**** THE DATA ****
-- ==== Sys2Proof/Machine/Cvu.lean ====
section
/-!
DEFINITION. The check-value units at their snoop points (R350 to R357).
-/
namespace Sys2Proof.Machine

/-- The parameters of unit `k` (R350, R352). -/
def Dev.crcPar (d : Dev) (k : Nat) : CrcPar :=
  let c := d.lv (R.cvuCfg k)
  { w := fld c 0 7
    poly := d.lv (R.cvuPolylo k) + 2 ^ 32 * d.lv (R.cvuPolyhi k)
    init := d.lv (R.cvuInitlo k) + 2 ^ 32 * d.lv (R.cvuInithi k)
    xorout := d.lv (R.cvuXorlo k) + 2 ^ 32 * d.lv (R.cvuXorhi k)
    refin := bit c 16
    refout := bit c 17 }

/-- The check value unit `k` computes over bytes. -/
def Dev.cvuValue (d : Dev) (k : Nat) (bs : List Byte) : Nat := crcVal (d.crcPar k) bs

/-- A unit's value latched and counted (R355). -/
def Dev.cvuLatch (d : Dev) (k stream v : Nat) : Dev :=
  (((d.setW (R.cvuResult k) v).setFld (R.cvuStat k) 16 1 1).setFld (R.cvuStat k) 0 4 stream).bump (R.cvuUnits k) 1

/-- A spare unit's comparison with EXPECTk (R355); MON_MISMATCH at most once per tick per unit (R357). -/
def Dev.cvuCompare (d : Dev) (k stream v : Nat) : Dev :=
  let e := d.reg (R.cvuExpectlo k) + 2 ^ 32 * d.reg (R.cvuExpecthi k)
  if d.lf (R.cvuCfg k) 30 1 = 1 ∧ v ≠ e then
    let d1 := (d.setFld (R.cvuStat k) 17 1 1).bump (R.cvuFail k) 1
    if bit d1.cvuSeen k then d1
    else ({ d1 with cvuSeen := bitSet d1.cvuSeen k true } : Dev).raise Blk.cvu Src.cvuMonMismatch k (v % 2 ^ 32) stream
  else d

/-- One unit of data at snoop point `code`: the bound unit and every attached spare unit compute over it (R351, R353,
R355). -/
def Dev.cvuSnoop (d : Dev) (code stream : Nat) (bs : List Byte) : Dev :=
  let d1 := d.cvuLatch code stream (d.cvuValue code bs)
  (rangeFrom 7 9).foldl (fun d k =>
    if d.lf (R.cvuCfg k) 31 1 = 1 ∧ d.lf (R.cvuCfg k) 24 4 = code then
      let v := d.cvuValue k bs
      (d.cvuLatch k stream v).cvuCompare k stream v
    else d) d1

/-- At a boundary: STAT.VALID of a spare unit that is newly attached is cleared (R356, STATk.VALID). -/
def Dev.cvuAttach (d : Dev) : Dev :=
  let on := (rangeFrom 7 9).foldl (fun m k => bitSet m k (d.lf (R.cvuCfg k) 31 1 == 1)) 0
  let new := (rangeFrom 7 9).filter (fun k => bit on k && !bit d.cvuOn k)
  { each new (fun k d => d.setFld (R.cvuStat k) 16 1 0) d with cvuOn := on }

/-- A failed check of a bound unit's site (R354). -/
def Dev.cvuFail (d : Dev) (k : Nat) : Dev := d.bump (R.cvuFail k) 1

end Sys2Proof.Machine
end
****
TASK GOAL:
Copy each line of the records that contains the word "cvuCompare".

EXERCISE ANSWER:
def Dev.cvuCompare (d : Dev) (k stream v : Nat) : Dev :=
      (d.cvuLatch k stream v).cvuCompare k stream v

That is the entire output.